The real bloodshed started
immediately after the attack was driven back. Batista closed the
newspaper "Noticias de Hoy", organ of the Popular Socialist
Party, and applied censorship to the press and radio throughout
the country. Within 48 hours of the attack thousands of people
were detained by an extensive operation. As the consequence of
the brutal repression of Batista’s forces, 55 to 70 of the
fleeing rebels had been captured. They were tortured by the
Batista’s officers, and 34 of them were murdered. When Batista
transformed El Cuartel Móncada into a torture and death
workroom, some unworthy men transformed the military uniform
into butchers' aprons to execute each participant of the
insurrection. A handful of rebels escaped into the nearby
countryside, but most of them were apprehended shortly
thereafter; the rest managed to escape and returned to Havana.
On 21 September 1953 the trial begun
with 122 defendants, 65 of them being mostly political leaders
and opposition activists that were not involved in the
rebellion. 15 of 122 defendants, including Carlos Prio Socarras
(President of Cuba from 1948 until he was deposed by a military
coup led by Fulgencia Batista in 1952), Aureliano Sanchez Arango
(Cuban lawyer, politician and university professor that served
as Minister of Education and Foreign Minister in the period of
1948-1951), Jose Pardo Llada (Cuban journalist, radio
commentator most listened to in Cuba in the 1940s and 1950s),
and Blas Roca Calderio (Head of the Communist Party of Cuba for
28 years before the revolution) were underground or in exile and
never went to court. 51 of 99 captured rebels, including Fidel
Castro, were somewhat lucky because they were remanded for
trial.
The trial proceeded in 11 headings
and was completed just in 15 days. 19 rebels were found not
guilty, because the judges could not find any evidence to
confute their false testimony. Some leaders like Raúl
Castro, Oscar Alcalde, Pedro Miret, and Ernesto Tizol that
confessed their participation in the accused action, received
13-year prison sentence. 20 other rebels were sentenced to 10
years. 3 of the defendants that had refused to participate in
the attack at the last moment, got 3-year sentences. Dr. Melba
Hernandez Rodriguez del Rey and Haydée Santamaria were sentenced
to 7 months, since it was not possible to evidence that they
handled weapons.
During the trial Fidel Castro charged
the military with the systematic murder of the detainees.

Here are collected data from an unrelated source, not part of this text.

/-- Every buffer whose pages satisfy a test is placed again; `cells` is what each held. -/
def State.rehomeBuffers (s : State) (lost : Place → Bool) (cells : Place → List (Nat × Byte)) : State :=
  let s := (allFin 32).foldl (fun (s : State) (g : Fin 32) =>
    (List.range s.groves[g].bufs.length).reverse.foldl (fun s i =>
      match (s.groves[g].bufs)[i]? with
      | some p =>
        if lost p then
          match s.rehome p (cells p) with
          | some r =>
            let s := r.2.modGrove g fun k => { k with bufs := k.bufs.set i r.1 }
            if i = 0 then s.wrs [(F.FOR_CAP_LOC_SDRAM g, b2n r.1.sdram), (F.FOR_CAP_LOC_PAGE g, r.1.page)] else s
          | none => s.modGrove g fun k => { k with bufs := k.bufs.eraseIdx i }
        else s
      | none => s) s) s
  let store := fun (n : Nat) (p : Option Place) (l : List (Nat × Place)) => (l.filter fun o => o.1 != n) ++ p.toList.map fun q => (n, q)
  let s := (allFin 4).foldl (fun (s : State) (e : Fin 4) =>
    match s.acq.trg[e].place with
    | some p =>
      if lost p then
        let r := s.rehome p (cells p)
        let s := (r.map (·.2)).getD s
        let q := r.map (·.1)
        let s := { s with forest := { s.forest with stores := store (32 + e.1) q s.forest.stores } }.modTrg e fun k => { k with place := q }
        s.wrs [(F.TRG_LOC_SDRAM e, b2n (q.any (·.sdram))), (F.TRG_LOC_PAGE e, (q.map (·.page)).getD 0)]
      else s
    | none => s) s
  let s := (allFin 32).foldl (fun (s : State) (u : Fin 32) =>
    match s.acq.tmu[u].place with
    | some p =>
      if lost p then
        let r := s.rehome p (cells p)
        let s := (r.map (·.2)).getD s
        let q := r.map (·.1)
        let s := { s with forest := { s.forest with stores := store u.1 q s.forest.stores } }.modTmu u fun k => { k with place := q }
        s.wrs [(F.TMU_LOC_SDRAM u, b2n (q.any (·.sdram))), (F.TMU_LOC_PAGE u, (q.map (·.page)).getD 0)]
      else s
    | none => s) s
  let s := s.forest.traces.foldl (fun (s : State) (t : Nat × Place) =>
    if lost t.2 then
      let n := t.2.pages.length
      let q := s.canopyRun 4 n
      let place := q.map fun a => (⟨false, a, t.2.bytes⟩ : Place)
      let s := match q with
        | some a => { s.takePages 4 [(a, n)] with canopy := copyCells canopyPage s.canopy [(a, n)] (cells t.2) }
        | none => s
      { s with forest := { s.forest with traces := store t.1 place s.forest.traces } }.wr (F.TRC_LOC_PAGE t.1) (q.getD 0)
    else s) s
  (allFin 32).foldl (fun (s : State) (t : Fin 32) => if s.streams[t].ring.any lost then s.dropRing t else s) s

/-- Moves the content to where the plan puts it, copy then switch (R63, R155). The built structure's registers show the new bounds
already; code goes to pages of the code region that hold none, control content keeps its offsets. [log 92: DESIGN CHOICE] -/
def State.applyPlan (s : State) (a : RegionPlan) : State :=
  let keeps := fun (l : List Nat) (r : Nat) => l.all fun q => a.has q r
  let old := s.canopy
  let cellsOf := fun runs : List (Nat × Nat) => runCells canopyPage old runs
  let lostSegs := s.forest.segs.filter fun x => !keeps x.canopyPages 2
  let lost := fun p : Place => !keeps p.canopyPages (s.placeRegion p)
  let cells := fun p : Place => cellsOf [(p.page, p.pages.length)]
  let out := s.codeOut a
  let pages := fun r : Nat => (a.pages.filter fun x => x.2 == r).map (·.1)
  let free := (pages 0).filter fun q => !(s.forest.code.any fun k => k.page == q)
  let dest := (out.map (·.page)).zip free
  let mask := s.parkMask a
  let oldControl := s.regionRuns 1
  let newControl := ((runPages oldControl).filter fun q => a.has q 1) ++ (pages 1).filter fun q => !(runPages oldControl).contains q
  let control := (cellsOf oldControl).filter fun c => decide (c.1 < newControl.length * canopyPage)
  let streams := lostSegs.map fun x => (x, s.streamCells x)
  let claimed := fun c : Nat × Nat × Nat => (List.range c.2.2).map (c.2.1 + ·)
  let claims := s.forest.claims.filter fun c => keeps (claimed c) 4
  let gone := (runPages oldControl) ++ out.map (·.page) ++ (lostSegs.flatMap fun x => if x.tier = .canopy then runPages x.pages else []) ++
    ((lostSegs.flatMap fun x => runPages x.ipages).filter fun q => !a.has q 2) ++ ((s.placed.filter lost).flatMap Place.canopyPages) ++
    (s.forest.claims.filter fun c => !claims.contains c).flatMap claimed
  let s := (lostSegs.foldl State.clearStream s).zeroPages false gone
  let regions := newControl.map (fun q => (q, 1, 1)) ++ (a.pages.filter fun x => x.2 != 1).map fun x => (x.1, 1, x.2)
  let move := fun k : CodePage => match dest.find? fun d => d.1 == k.page with
    | some d => { k with page := d.2 }
    | none => k
  let canopy := dest.foldl (fun m d => copyCells canopyPage m [(d.2, 1)] (cellsOf [(d.1, 1)])) (copyCells canopyPage s.canopy (newControl.map fun q => (q, 1)) control)
  let s := { s with
    canopy := canopy
    forest := { s.forest with
      regions := regions, claims := claims, code := s.forest.code.map move
      segs := s.forest.segs.filter fun x => !lostSegs.contains x } }
  let s := streams.foldl (fun s x => s.rehomeSeg x.1 (if x.1.tier = .canopy then cellsOf x.1.pages else []) x.2) s
  let s := s.rehomeBuffers lost cells
  let s := (allFin 8).foldl (fun s c => if bitOf mask c.1 then s.modCore c fun k => { k with icacheValid := false } else s) s
  s.resumeCores mask
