/-- R161, R176, R179: a period's low word waits for its high word and the pair takes effect together, in range and while its grove is
idle; otherwise it is dropped, counted and reported, as is any timing-table word of a busy channel; every period is 16384 at reset. -/
def Obligations.TimingTableWrites : Prop :=
  (∀ (req : Req) (g ts : Fin 32) (w : Word) (s : State), s.mayWrite req (F.TMG_PERIOD_LO g ts).addr w = true → s.groveIdle g = true →
    Answers (.tmgPeriodLoWrite req g ts w) s fun u =>
      u.lowFor req (F.TMG_PERIOD_LO g ts) = w.toNat ∧ u = { s with regs := u.regs, held := u.held } ∧ Quiet [wseqOut] s u) ∧
  (∀ (req : Req) (g ts : Fin 32) (w : Word) (s : State), s.mayWrite req (F.TMG_PERIOD_HI g ts).addr w = true → s.groveIdle g = true →
    2048 ≤ s.lowFor req (F.TMG_PERIOD_LO g ts) + 2 ^ 32 * (w.toNat % 2 ^ 11) →
    s.lowFor req (F.TMG_PERIOD_LO g ts) + 2 ^ 32 * (w.toNat % 2 ^ 11) ≤ 2 ^ 42 → Answers (.tmgPeriodHiWrite req g ts w) s fun u =>
      u.rd (F.TMG_PERIOD_LO g ts) = s.lowFor req (F.TMG_PERIOD_LO g ts) ∧
      u.rd (F.TMG_PERIOD_HI g ts) = w.toNat % 2 ^ 11 +
        2 ^ 31 * parityWords [s.lowFor req (F.TMG_PERIOD_LO g ts), w.toNat % 2 ^ 11] ∧
      u = { s with regs := u.regs, held := u.held } ∧
      Quiet [(F.TMG_PERIOD_LO g ts).addr, (F.TMG_PERIOD_HI g ts).addr, wseqOut] s u) ∧
  (∀ (req : Req) (g ts : Fin 32) (w : Word) (s : State), s.mayWrite req (F.TMG_PERIOD_HI g ts).addr w = true → s.groveIdle g = true →
    s.lowFor req (F.TMG_PERIOD_LO g ts) + 2 ^ 32 * (w.toNat % 2 ^ 11) < 2048 ∨
    2 ^ 42 < s.lowFor req (F.TMG_PERIOD_LO g ts) + 2 ^ 32 * (w.toNat % 2 ^ 11) → Answers (.tmgPeriodHiWrite req g ts w) s fun u =>
      u.rd F.TMG_DROP_CNT_COUNT = min (s.rd F.TMG_DROP_CNT_COUNT + 1) 65535 ∧ bitOf (u.rd Ev.tmg.bits) 1 = true ∧
      Quiet ([(F.TMG_DROP_CNT_COUNT).addr, wseqOut] ++ evOut Ev.tmg) s u) ∧
  (∀ g ts : Fin 32, State.reset.rd (F.TMG_PERIOD_LO g ts) = 16384 ∧ State.reset.rd (F.TMG_PERIOD_HI g ts) % 2 ^ 11 = 0) ∧
  (∀ (req : Req) (g ts : Fin 32) (w : Word) (s : State), s.mayWrite req (F.TMG_PERIOD_HI g ts).addr w = true → s.groveIdle g = false →
    Answers (.tmgPeriodHiWrite req g ts w) s fun u =>
      u.rd F.TMG_DROP_CNT_COUNT = min (s.rd F.TMG_DROP_CNT_COUNT + 1) 65535 ∧ bitOf (u.rd Ev.tmg.bits) 0 = true ∧
      Quiet ([(F.TMG_DROP_CNT_COUNT).addr, wseqOut] ++ evOut Ev.tmg) s u) ∧
  (∀ (req : Req) (c : Fin 128) (ts : Fin 32) (k : Nat) (w : Word) (s : State), k < 6 →
    s.mayWrite req (0x100000 + 0x1000 * c + 0x80 * ts + 4 * k) w = true → s.chanBusy c = false →
    Answers (.timingTableWrite req (0x100000 + 0x1000 * c + 0x80 * ts + 4 * k) w) s fun u =>
      u.word .tmg (0x100000 + 0x1000 * c + 0x80 * ts + 4 * k) = w ∧ RegsOnly s u ∧
      Quiet [0x100000 + 0x1000 * c + 0x80 * ts + 4 * k, 0x100000 + 0x1000 * c + 0x80 * ts + 24, wseqOut] s u) ∧
  (∀ (req : Req) (c : Fin 128) (w : Word) (s : State), s.mayWrite req (0x190000 + 0x20 * c) w = true → s.chanBusy c = true →
    Answers (.timingTableWrite req (0x190000 + 0x20 * c) w) s fun u =>
      u.rd F.TMG_DROP_CNT_COUNT = min (s.rd F.TMG_DROP_CNT_COUNT + 1) 65535 ∧ bitOf (u.rd Ev.tmg.bits) 0 = true ∧
      EventOnly s u ∧ Quiet ([(F.TMG_DROP_CNT_COUNT).addr, wseqOut] ++ evOut Ev.tmg) s u) ∧
  ∀ (req : Req) (w : Word) (s : State), s.mayWrite req F.TMG_MOD_DELAY_DELAY.addr w = true → s.bursts = [] →
    Answers (.tmgModDelayWrite req w) s fun u =>
      u.rd F.TMG_MOD_DELAY_DELAY = w.toNat % 2 ^ 16 ∧ RegsOnly s u ∧ Quiet [(F.TMG_MOD_DELAY_DELAY).addr, wseqOut] s u

/-- R79, R89, R180, R421: a scrubber that finds bad parity records its place with SCRUB, sets PARITY and raises its fault source,
and one that finds none changes nothing; a write of GO starts a PE control transaction, which at its end shows the received bits,
DONE and one more transfer. -/
def Obligations.ScrubbersAndControlBuses : Prop :=
  (∀ (ch : Fin 128) (ts : Fin 32) (code : Fin 16) (s : State), s.classOf 9 < 2 → Answers (.symScrub (some (ch, ts, code))) s fun u =>
      u.rd F.SYM_PAR_LOC_CH = ch ∧ u.rd F.SYM_PAR_LOC_TS = ts ∧ u.rd F.SYM_PAR_LOC_CODE = code ∧ u.rd F.SYM_PAR_LOC_SCRUB = 1 ∧
      bitOf (u.rd Ev.sym.bits) 2 = true ∧ u.latched 9 = true ∧
      u = { s with regs := u.regs, hq := u.hq, sched := u.sched, flt := u.flt } ∧
      Quiet ((F.SYM_PAR_LOC_CH).addr :: evOut Ev.sym ++ faultOut 9) s u) ∧
  (∀ s : State, NoEffect (.symScrub none) s ∧ NoEffect (.tmgScrub .none) s) ∧
  (∀ (kind index ts : Nat) (s : State), kind < 4 → index < 128 → ts < 64 → s.classOf 10 < 2 →
    Answers (.tmgScrub (.timing kind index ts)) s fun u =>
      u.rd F.TMG_PAR_LOC_INDEX = index ∧ u.rd F.TMG_PAR_LOC_TS = ts ∧ u.rd F.TMG_PAR_LOC_KIND = kind ∧ u.rd F.TMG_PAR_LOC_SCRUB = 1 ∧
      bitOf (u.rd Ev.tmg.bits) 2 = true ∧ u.latched 10 = true ∧
      (kind = 3 → u.chans[fin 128 index].linOk = false) ∧ (kind ≠ 3 → u.chans = s.chans) ∧
      u = { s with regs := u.regs, hq := u.hq, sched := u.sched, flt := u.flt, chans := u.chans } ∧
      Quiet ((F.TMG_PAR_LOC_INDEX).addr :: evOut Ev.tmg ++ faultOut 10) s u) ∧
  (∀ (req : Req) (b : Fin 16) (w : Word) (s : State), s.mayWrite req (F.PEC_CMD_GO b).addr w = true → s.on (F.PEC_CMD_GO b) = false →
    w.getLsbD 16 = true → 0 < fieldOf w.toNat 0 7 → fieldOf w.toNat 0 7 ≤ 64 → Answers (.pecGo req b w) s fun u =>
      u.pec[b] = ⟨true, fieldOf w.toNat 0 7, s.rdP (F.PEC_TX_LO_DATA b)⟩ ∧ u.rd (F.PEC_CMD_GO b) = 1 ∧
      u.rd (F.PEC_CMD_NBITS b) = fieldOf w.toNat 0 7 ∧ u.rd (F.PEC_CMD_CS b) = fieldOf w.toNat 8 2 ∧
      (∀ k, k ≠ b → u.pec[k] = s.pec[k]) ∧ u = { s with regs := u.regs, pec := u.pec } ∧
      Quiet [(F.PEC_CMD_GO b).addr, wseqOut] s u) ∧
  (∀ (req : Req) (b : Fin 16) (w : Word) (s : State), s.mayWrite req (F.PEC_CMD_GO b).addr w = true → s.on (F.PEC_CMD_GO b) = true →
    Answers (.pecGo req b w) s fun u =>
      u.rd (F.PEC_STATUS_OVERRUN b) = 1 ∧ RegsOnly s u ∧ Quiet [(F.PEC_STATUS_OVERRUN b).addr, wseqOut] s u) ∧
  ∀ (b : Fin 16) (rx : Nat) (s : State), s.pec[b].running = true → Answers (.pecTransactionDone b rx) s fun u =>
      u.rdP (F.PEC_RX_LO_DATA b) = rx % 2 ^ s.pec[b].nbits % 2 ^ 64 ∧ u.rd (F.PEC_CMD_GO b) = 0 ∧ u.rd (F.PEC_STATUS_DONE b) = 1 ∧
      u.rd (F.PEC_STATUS_XFERS b) = (s.rd (F.PEC_STATUS_XFERS b) + 1) % 2 ^ 16 ∧ u.pec[b].running = false ∧
      (∀ k, k ≠ b → u.pec[k] = s.pec[k]) ∧ u = { s with regs := u.regs, pec := u.pec } ∧
      Quiet [(F.PEC_CMD_GO b).addr, (F.PEC_STATUS_DONE b).addr, (F.PEC_RX_LO_DATA b).addr, (F.PEC_RX_LO_DATA b).addr + 4] s u
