-- ==== Sys2Proof/Laws/State.lean ====
section
/-! SUPPORT. The small laws of the state's updates: each field of State after each named update, what a register or a byte reads
as after a write of it or of another, and that every memory operation keeps the canonical form. -/

namespace Sys2Proof.Machine

/-! ## Sparse lists -/

theorem cellGet_insert {α : Type} (a : Nat) (v : α) (x : Nat) (l : List (Nat × α)) (h : ∀ c ∈ l, c.1 ≠ a) :
    cellGet x (cellInsert a v l) = if x = a then some v else cellGet x l := by
  induction l with
  | nil => by_cases hx : x = a <;> simp [cellInsert, cellGet, hx]
  | cons c r ih =>
    obtain ⟨b, w⟩ := c
    have hb : b ≠ a := h (b, w) (by simp)
    have hr : ∀ c ∈ r, c.1 ≠ a := fun c hc => h c (by simp [hc])
    simp only [cellInsert]
    split
    · simp only [cellGet]
    · simp only [cellGet, ih hr]
      by_cases hxb : x = b
      · simp [hxb, hb]
      · simp [hxb]

theorem cellGet_filter_ne {α : Type} (a x : Nat) (l : List (Nat × α)) :
    cellGet x (l.filter fun c => decide (c.1 ≠ a)) = if x = a then none else cellGet x l := by
  induction l with
  | nil => simp [cellGet]
  | cons c r ih =>
    obtain ⟨b, w⟩ := c
    by_cases hb : b = a
    · subst hb
      rw [List.filter_cons_of_neg (by simp), ih]
      by_cases hx : x = b <;> simp [cellGet, hx]
    · rw [List.filter_cons_of_pos (by simp [hb])]
      simp only [cellGet, ih]
      by_cases hxb : x = b
      · simp [hxb, hb]
      · simp [hxb]

/-- A write of a sparse list is seen at its address and nowhere else. -/
theorem cellGet_put {α : Type} [DecidableEq α] (d : α) (a : Nat) (v : α) (x : Nat) (l : List (Nat × α)) :
    cellGet x (cellPut d a v l) = if x = a then (if v = d then none else some v) else cellGet x l := by
  unfold cellPut
  by_cases hv : v = d
  · simp only [hv, if_true, cellGet_filter_ne]
  · simp only [hv, if_false]
    rw [cellGet_insert a v x _ (by intro c hc; simpa using (List.mem_filter.1 hc).2), cellGet_filter_ne]
    by_cases hx : x = a <;> simp [hx]

theorem cellsWf_mono {α : Type} [DecidableEq α] (d : Nat → α) (l : List (Nat × α)) {lo lo' : Nat} (h : lo' ≤ lo)
    (hw : cellsWf d lo l = true) : cellsWf d lo' l = true := by
  cases l with
  | nil => rfl
  | cons c r => obtain ⟨a, v⟩ := c; simp only [cellsWf, Bool.and_eq_true, decide_eq_true_eq] at hw ⊢; exact ⟨⟨by omega, hw.1.2⟩, hw.2⟩

/-- The canonical form is kept by leaving entries out. -/
theorem cellsWf_filter {α : Type} [DecidableEq α] (d : Nat → α) (p : Nat × α → Bool) (l : List (Nat × α)) (lo : Nat)
    (h : cellsWf d lo l = true) : cellsWf d lo (l.filter p) = true := by
  induction l generalizing lo with
  | nil => rfl
  | cons c r ih =>
    obtain ⟨a, v⟩ := c
    simp only [cellsWf, Bool.and_eq_true, decide_eq_true_eq] at h
    have hr := ih (a + 1) h.2
    by_cases hp : p (a, v) = true
    · rw [List.filter_cons_of_pos hp]; simp only [cellsWf, Bool.and_eq_true, decide_eq_true_eq]; exact ⟨h.1, hr⟩
    · rw [List.filter_cons_of_neg hp]; exact cellsWf_mono d _ (by omega) hr

theorem cellsWf_insert {α : Type} [DecidableEq α] (d : Nat → α) (a : Nat) (v : α) (hv : v ≠ d a) (l : List (Nat × α)) (lo : Nat)
    (hlo : lo ≤ a) (hne : ∀ c ∈ l, c.1 ≠ a) (h : cellsWf d lo l = true) : cellsWf d lo (cellInsert a v l) = true := by
  induction l generalizing lo with
  | nil => simp [cellInsert, cellsWf, hlo, hv]
  | cons c r ih =>
    obtain ⟨b, w⟩ := c
    have hb : b ≠ a := hne (b, w) (by simp)
    simp only [cellsWf, Bool.and_eq_true, decide_eq_true_eq] at h
    simp only [cellInsert]
    split
    · next hab => simp only [cellsWf, Bool.and_eq_true, decide_eq_true_eq]; exact ⟨⟨hlo, hv⟩, ⟨by omega, h.1.2⟩, h.2⟩
    · next hab =>
      simp only [cellsWf, Bool.and_eq_true, decide_eq_true_eq]
      exact ⟨h.1, ih (b + 1) (by omega) (fun c hc => hne c (by simp [hc])) h.2⟩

Consequently, the chief of the Moncada barracks impeded Castro
to take part in the trial by claiming that Castro was ill and
could not attend the hearings. The tribunal then separated
Castro from the proceedings and granted him a separate trial. In
the prison an attempt was made to poison Fidel Castro. Despite
all the efforts to block Castro appearing in the court, he made
a speech with full enthusiasm in his own defense. A carbon copy
of the speech was smuggled page by page out of the court by the
stenographer that leaked it to Haydée Santamaría. This speech,
known by the last words of his speech as “la historia me
absolverá / history will absolve me”, was later published as the
manifesto of the revolution. Fidel Castro was sentenced to 15
years’ imprisonment as the leader of the whole insurrection.
Two years later a group of prisoners’
mothers initiated a campaign to free the imprisoned rebels. Soon
a group of leaders, editors and intellectuals that were opposite
to Batista’s regime, signed a public appeal demanding freedom
for the political prisoners. Concurrently the Cuban Congress
passed a bill granting general amnesty to political prisoners.
After being signed by Batista, 30 rebels that were imprisoned,
resumed their freedom after 22 months of captivity.